Saved entries
[Start of Attachment]

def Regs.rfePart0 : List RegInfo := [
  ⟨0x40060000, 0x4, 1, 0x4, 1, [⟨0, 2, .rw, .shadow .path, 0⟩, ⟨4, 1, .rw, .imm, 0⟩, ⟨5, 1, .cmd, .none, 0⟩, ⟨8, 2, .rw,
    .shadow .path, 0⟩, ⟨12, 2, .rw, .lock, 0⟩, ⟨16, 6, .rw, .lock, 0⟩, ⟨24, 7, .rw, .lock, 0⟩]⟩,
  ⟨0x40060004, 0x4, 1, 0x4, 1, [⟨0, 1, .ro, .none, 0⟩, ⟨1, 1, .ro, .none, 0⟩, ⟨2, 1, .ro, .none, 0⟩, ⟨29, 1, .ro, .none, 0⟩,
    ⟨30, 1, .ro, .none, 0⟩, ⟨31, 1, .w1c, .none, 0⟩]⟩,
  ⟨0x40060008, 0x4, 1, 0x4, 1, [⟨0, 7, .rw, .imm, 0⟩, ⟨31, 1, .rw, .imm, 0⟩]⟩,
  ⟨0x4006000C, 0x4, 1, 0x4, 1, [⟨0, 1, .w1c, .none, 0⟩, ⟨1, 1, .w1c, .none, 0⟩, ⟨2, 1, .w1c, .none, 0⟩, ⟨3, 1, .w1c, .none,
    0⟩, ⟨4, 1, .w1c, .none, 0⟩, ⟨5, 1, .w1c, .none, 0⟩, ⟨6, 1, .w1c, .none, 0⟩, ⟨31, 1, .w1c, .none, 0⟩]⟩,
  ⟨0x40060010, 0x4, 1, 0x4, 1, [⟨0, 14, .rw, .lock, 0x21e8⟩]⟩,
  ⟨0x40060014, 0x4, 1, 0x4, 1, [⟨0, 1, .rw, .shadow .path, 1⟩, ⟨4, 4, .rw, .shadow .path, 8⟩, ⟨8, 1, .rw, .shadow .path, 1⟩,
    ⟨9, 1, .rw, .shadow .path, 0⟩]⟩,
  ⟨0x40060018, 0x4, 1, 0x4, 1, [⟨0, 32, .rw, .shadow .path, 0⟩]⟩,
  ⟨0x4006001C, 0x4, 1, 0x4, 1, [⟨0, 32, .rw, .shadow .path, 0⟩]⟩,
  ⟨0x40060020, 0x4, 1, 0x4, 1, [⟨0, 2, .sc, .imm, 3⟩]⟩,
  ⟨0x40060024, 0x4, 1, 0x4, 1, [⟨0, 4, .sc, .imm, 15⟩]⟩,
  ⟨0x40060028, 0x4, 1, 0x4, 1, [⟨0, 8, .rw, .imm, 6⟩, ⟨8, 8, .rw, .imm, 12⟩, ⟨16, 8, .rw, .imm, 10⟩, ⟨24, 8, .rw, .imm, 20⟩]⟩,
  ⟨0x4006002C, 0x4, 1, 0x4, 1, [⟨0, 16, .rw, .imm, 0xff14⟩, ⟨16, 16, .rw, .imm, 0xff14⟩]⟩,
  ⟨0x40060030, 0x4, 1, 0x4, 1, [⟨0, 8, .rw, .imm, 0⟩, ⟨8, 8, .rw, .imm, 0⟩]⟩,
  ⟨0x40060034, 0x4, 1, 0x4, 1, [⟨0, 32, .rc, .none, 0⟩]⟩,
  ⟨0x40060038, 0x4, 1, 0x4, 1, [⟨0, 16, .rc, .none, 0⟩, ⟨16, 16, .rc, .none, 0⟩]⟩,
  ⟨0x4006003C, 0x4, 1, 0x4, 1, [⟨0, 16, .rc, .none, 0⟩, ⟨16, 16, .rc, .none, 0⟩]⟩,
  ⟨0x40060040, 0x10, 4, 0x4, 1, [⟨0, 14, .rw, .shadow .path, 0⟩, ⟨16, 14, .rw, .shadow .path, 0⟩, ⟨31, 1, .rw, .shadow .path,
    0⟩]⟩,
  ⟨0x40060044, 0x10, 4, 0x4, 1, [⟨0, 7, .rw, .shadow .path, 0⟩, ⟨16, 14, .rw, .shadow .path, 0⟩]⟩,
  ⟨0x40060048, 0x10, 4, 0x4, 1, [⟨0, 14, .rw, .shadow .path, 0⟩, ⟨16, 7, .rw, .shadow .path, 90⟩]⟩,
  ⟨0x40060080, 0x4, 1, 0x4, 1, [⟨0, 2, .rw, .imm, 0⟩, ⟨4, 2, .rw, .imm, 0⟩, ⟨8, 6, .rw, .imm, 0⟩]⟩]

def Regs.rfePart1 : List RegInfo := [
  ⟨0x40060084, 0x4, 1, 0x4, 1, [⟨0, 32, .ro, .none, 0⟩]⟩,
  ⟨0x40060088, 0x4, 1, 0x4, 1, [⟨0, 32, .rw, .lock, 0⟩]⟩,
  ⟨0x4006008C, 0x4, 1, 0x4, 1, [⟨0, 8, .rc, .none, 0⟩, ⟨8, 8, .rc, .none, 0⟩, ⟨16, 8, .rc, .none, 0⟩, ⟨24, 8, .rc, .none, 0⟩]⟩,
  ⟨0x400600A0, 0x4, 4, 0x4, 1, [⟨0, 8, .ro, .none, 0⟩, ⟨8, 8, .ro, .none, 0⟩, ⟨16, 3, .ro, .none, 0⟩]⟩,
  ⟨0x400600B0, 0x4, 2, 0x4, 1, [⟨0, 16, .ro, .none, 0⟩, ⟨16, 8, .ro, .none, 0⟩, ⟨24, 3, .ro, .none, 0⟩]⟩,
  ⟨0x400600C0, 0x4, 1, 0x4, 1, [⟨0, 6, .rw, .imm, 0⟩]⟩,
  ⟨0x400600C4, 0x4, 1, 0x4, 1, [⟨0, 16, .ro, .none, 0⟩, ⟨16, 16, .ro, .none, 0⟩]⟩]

[End of Attachment]

_What you should do_.
Looking at the entries above, work out how many lines include the word "shadow" and reply with that number alone.

_Answer below_.
9